Protecting the 2012 DNC With IP Solutions
When the city of Charlotte hosted the 2012 Democratic National Convention (DNC) last September, city officials sought to harden security in preparation for the roughly 30,000 people who would be part of the convention.
The city, which received federal funding for the security upgrade, put out a request for proposal (RFP), and allowed the Charlotte-Mecklenburg Police Department (CMPD) to select Washington, D.C.-based integrator Avrio RMS Group for the job.
Started in 1976, Avrio RMS began as a custom software developer. In time, the company grew into a leader in IP surveillance solutions that designs, engineers and deploy turnkey wireless security solutions for government and private organizations.
One thing that helped integrator land the DNC job was its experience with large events.
“We were the integrator on the last DNC, the Republican National Convention, the G20 in Pittsburgh, the inauguration and the Super Bowl in Phoenix,” Avrio RMS CEO Mark Jules explains.
Even with all that experience, there were still some challenges Avrio RMS had to overcome. In addition to lead-time being very limited, interference was a huge concern, given all the different agencies that would be there operating within a confined space. To counter this, Avrio RMS opted to collaborate with Fluidmesh.
“Their radios are very robust and can operate on different channels and frequencies,” Jules says. “They consistently deliver an extremely reliable wireless solution for video surveillance. For this installation, we went with 4.9Ghz Fluidmesh 1100, 3100 and 2200 radios.”

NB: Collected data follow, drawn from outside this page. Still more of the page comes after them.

/-- A unit of a hank is marked kept (R529). -/
def State.kept (s : State) (x : Strand) (u : Nat) : Bool := (s.idxLine (x.hbase + u)).kept

/-- Units of a hank that are marked kept. -/
def State.keptUnits (s : State) (x : Strand) : List Nat :=
  (s.strd.idx.filter fun e => e.2.kept && decide (x.hbase ≤ e.1) && decide (e.1 < x.hbase + x.hsize)).map fun e => e.1 - x.hbase

/-- Units not marked kept (R525). -/
def State.unkept (s : State) (x : Strand) : Nat := x.hsize - (s.keptUnits x).length

/-- The next unit in ring order that is not kept, at most `n` steps on (R523, R526). -/
def State.nextUnit (s : State) (x : Strand) (u : Nat) : Nat → Option Nat
  | 0 => none
  | n + 1 =>
    let v := (u + 1) % x.hsize
    if x.mode = 2 && s.kept x v then s.nextUnit x v n else some v

/-- The previous unit in ring order that is not kept. -/
def State.prevUnit (s : State) (x : Strand) (u : Nat) : Nat → Option Nat
  | 0 => none
  | n + 1 =>
    let v := (u + x.hsize - 1) % x.hsize
    if s.kept x v then s.prevUnit x v n else some v

/-! ### Back-invalidation and commits -/

/-- The lines of HDM-DB ranges that the host may hold, of those that `hit` names (04_host_port.md R173 to R176). -/
def State.presentLines (s : State) (hit : Nat → Bool) : List Nat :=
  (s.cxlp.filter.flatMap fun e => if e.2.page = 0 then [] else e.2.lines.map fun l => (e.2.page - 1) * 64 + l).filter fun l =>
    hit l && s.dbRange (64 * l)

/-- The lines of both views that hold a word of a commit. -/
def State.commitLines (s : State) (k : Commit) : List Nat :=
  spanLines ((s.strand k.strand).hbase * unitWords + k.start) (fld k.slot 0 18)

/-- The lines whose back-invalidation a commit waits for: those of its record (R172), or, for a unit about to be reused, the unit's
(R506). A commit of slot 0 stands for the latter. -/
def State.commitHit (s : State) (k : Commit) : Nat → Bool :=
  if k.slot = 0 then unitLine ((s.strand k.strand).hbase + k.start / unitWords)
  else
    let ls := s.commitLines k
    fun l => decide (l ∈ ls)

/-- BISnpInv goes out for each line that the host may hold, for a commit; a line whose BISnpInv for a filter eviction is outstanding is
waited for as well (R176). -/
def State.snoop (s : State) (k : Commit) : State :=
  let hit := s.commitHit k
  let waits (b : BiOut) : BiOut := if hit b.line then { b with commits := withNew b.commits k.id } else b
  let s := { s with cxlp.biOut := s.cxlp.biOut.map waits }
  ((s.presentLines hit).filter fun l => !s.snooped l).foldl (fun s l => s.bisnp l (some k.id) none) s

/-- A record that has ended begins its commit (R33, R176). -/
def State.pushCommit (s : State) (k : Commit) : State :=
  let k := { k with id := s.strd.nextCommit }
  State.snoop { s with strd.nextCommit := s.strd.nextCommit + 1, strd.commits := s.strd.commits ++ [k] } k

/-- The entry of a span takes a committed record's slot (R537, R538). -/
def IdxLine.addSlot (l : IdxLine) (k : Nat) (ts : Nat) (slot : Word) : IdxLine :=
  let i := k / 52416
  let es := (l.e ++ List.replicate 4 IdxEnt.reset).take 4
  let x := es.getD i IdxEnt.reset
  let first := x.off.isNone
  { l with e := es.set i { x with
      ts := if first then ts else x.ts, off := if first then some (k % 52416) else x.off, slots := x.slots + 1, valid := true,
      trig := x.trig || wbit slot 18, cont := if first then wbit slot 20 else x.cont } }

/-- A strand enters DONE (R528, R542). -/
def State.enterDone (s : State) (n : Nat) : State := (s.modStrand n fun x => { x with st := .done }).cause .strd 3

/-- A commit is performed (R33, R502, R532, R538): its lines are invalidated, its words counted, its index entry updated. -/
def State.performCommit (s : State) (k : Commit) : State :=
  let s := { s with strd.commits := s.strd.commits.filter fun c => c.id ≠ k.id }
  if k.slot = 0 then s
  else
    let ls := s.commitLines k
    let s := s.invalidate fun l => decide (l ∈ ls)
    let x := s.strand k.strand
    let record := !wbit k.slot 24
    let whole := record && !wbit k.slot 20
    let s := s.modStrand k.strand fun x =>
      { x with words := (x.words + fld k.slot 0 18) % 2 ^ 40, records := if whole then wrapInc 24 x.records else x.records }
    let s := if whole then s.modPipe (k.strand % 4) fun q => { q with records := wrapInc 40 q.records } else s
    let s := if record then s.modIdx (x.hbase + k.start / unitWords) fun l => l.addSlot (k.start % unitWords) k.ts k.slot else s
    if wbit k.slot 18 && x.action && x.mode ≠ 2 && x.st = .running then s.enterDone k.strand else s

/-- The commits of a strand that wait for nothing are performed, in hank order (R502). -/
def State.commitReady (s : State) (n : Nat) : Nat → State
  | 0 => s
  | fuel + 1 =>
    match s.strd.commits.find? fun k => k.strand = n with
    | none => s
    | some k =>
      -- a line that the host has taken since is back-invalidated as well
      let s := s.snoop k
      if s.cxlp.biOut.any fun b => decide (k.id ∈ b.commits) then s else (s.performCommit k).commitReady n fuel

/-- Every commit that can be performed. -/
def State.commitSync (s : State) (n : Nat) : State := s.commitReady n s.strd.commits.length

/-! ### Staging -/

/-- A unit leaves its earlier contents: DISCARDED, its staged pages stale, its index line cleared but for KEPT, its copies in caches
invalidated (R329, R506). -/
def State.dropHankUnit (s : State) (c : Nat) : State :=
  let e := s.mapEntry true c
  let (q, s) := s.takeSeqs 1
  let at_ := ((s.ftlm.redrives.find? fun r => r.1 = c).bind (·.2)).or (if mapSt e = 1 then some (mapPua e) else none)
  let s := s.mapFrames fun f => if f.unit = c && !f.stale then { f with stale := true, gen := q, place := f.place.or at_ } else f
  let s := { s with ftlm.redrives := s.ftlm.redrives.filter fun r => r.1 ≠ c }
  let s := if mapSt e = 1 || mapSt e = 3 || s.inReserve true c then s.setEntry true c (discarded q) else s
  let s := s.modIdx c fun l => { l with e := [] }
  s.invalidate (unitLine c)

/-- A unit holds data: mapped, or staged. -/
def State.unitHolds (s : State) (c : Nat) : Bool :=
  let m := mapSt (s.mapEntry true c)
  m = 1 || m = 3 || s.frames.any (fun f => f.unit = c && !f.stale) || decide (c ∈ s.reserveUnits)

/-- The write point enters a unit (R506, R576): earlier contents are dropped; later commits of the strand wait for the back-invalidations. -/
def State.enterUnit (s : State) (n : Nat) : State :=
  let x := s.strand n
  let c := x.hbase + x.wpunit
  if !s.unitHolds c then s
  else
    let s := s.dropHankUnit c
    let s := if s.qrye.go && s.qrye.strand = n then { s with qrye.entered := withNew s.qrye.entered c } else s
    (s.pushCommit { Commit.reset with strand := n, start := x.wpunit * unitWords }).commitSync n

/-- A word put into the frame of its page in the filling crucible; a page with no frame takes one (R508). -/
def putWord (l : List Frame) (n c page j : Nat) (w : Word) : List Frame :=
  let mine (f : Frame) : Bool := f.strand = n && f.unit = c && f.page = page && !f.stale && !f.sealed
  if l.any mine then l.map fun f => if mine f then { f with words := tput 0 f.words j w } else f
  else l ++ [{ Frame.reset with strand := n, unit := c, page := page, words := tput 0 [] j w }]

/-- A word staged at a hank word of a strand. -/
def State.putStaged (s : State) (n h : Nat) (w : Word) : State :=
  let c := (s.strand n).hbase + h / unitWords
  let k := h % unitWords
  s.modPipe (n % 4) fun q =>
    { q.modCruc q.filling fun l => putWord l n c (k / pageWords) (k % pageWords) w with since := q.since.or (some s.now) }

/-- A word staged at the write point, which moves on. -/
def State.stagePut (s : State) (n : Nat) (w : Word) : State :=
  let s := if (s.strand n).wpword = 0 then s.enterUnit n else s
  let s := s.putStaged n (s.strand n).wp w
  s.modStrand n fun x => { x with wpword := x.wpword + 1, sinceArm := if x.wpunit ∈ x.sinceArm then x.sinceArm else x.wpunit :: x.sinceArm }

/-- The open record of a strand ends with flags: its length slot is written and its commit begins (R497, R502, R503). A record that
was split and whose next link has not begun has no slot to write (log 21). -/
def State.closeRecord (s : State) (n : Nat) (e : EndFlags) : State :=
  let x := s.strand n
  if !x.opened then s
  else
    let bad := e.trunc || e.overflow || e.dropped || e.full
    let y := { x with
      drops := if bad then satInc 16 x.drops else x.drops
      discard := x.discard || e.overflow || e.dropped || e.full
      opened := e.split, resume := e.split, rlen := 0, filterWait := x.filterWait && e.split
      recSplit := e.split, recTrig := if x.resume then x.recTrig else false }
    if x.resume then s.modStrand n fun _ => { y with recHead := [] }
    else
      let start := x.wp - x.rlen
      let slot := packW [(18, x.rlen), (1, b2n x.recTrig), (1, b2n e.split), (1, b2n x.recCont), (1, b2n e.trunc), (1, b2n e.overflow),
        (1, b2n e.dropped), (1, 0), (1, b2n e.full), (1, b2n (s.kspe.agreed = 1))]
      let s := s.putStaged n start slot
      let s := s.modStrand n fun _ => { y with recHead := if e.split then x.recHead else [] }
      let s := if e.split then s.modPipe (n % 4) fun q => { q with splits := satInc 20 q.splits } else s
      let k : Commit := { id := 0, strand := n, start := start, slot := slot, ts := x.recTs }
      (s.pushCommit k).commitSync n

/-- An entry of the filter table matches payload words (R519, R520). -/
def State.filterMatch (s : State) (entry : Nat) (head : List Word) : Bool :=
  (List.range 4).all fun k =>
    let m := tget 0 s.strd.filters (16 * entry + k)
    (head.getD k 0 &&& m) = (tget 0 s.strd.filters (16 * entry + 4 + k) &&& m)

/-- A strand's filter accepts a record by its first payload words (R520). -/
def State.filterAccepts (s : State) (x : Strand) (head : List Word) : Bool :=
  x.filtcnt = 0 || match ((List.range x.filtcnt).map (x.filtfirst + ·)).find? fun e => s.filterMatch e head with
    | some e => wbit (tget 0 s.strd.filters (16 * e + 8)) 0
    | none => false

/-- A rejected record is counted (R522). -/
def State.countFiltered (s : State) (n : Nat) : State :=
  s.modPipe (n % 4) fun q => { q with filtered := satInc 20 q.filtered }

Avrio RMS deployed more than 95 Pelco Spectra IV cameras throughout the city via wireless. Fluidmesh radios were used for mesh radios and as backup backhaul radios. The network architecture involved using high-rise buildings as a collecting point for all the wireless devices to bring camera feeds. A majority of the cameras and radios were installed to cover the entrances, exits and gathering area for DNC events and venues. Also positioned throughout the city were Skywatch Manned Mobile Units, which connected to the camera network using Fluidmesh radios.
Additionally, the integrator designed the system to have cameras all over the city streaming video to the central command room at police headquarters during the convention.
So how does CMPD feel about the roughly $2 million project?
“We are very, very pleased with the results,” CMPD Captain Steve Willis says. “We’ve relied on the system since the convention to enhance day to day public safety and assist in our investigations.”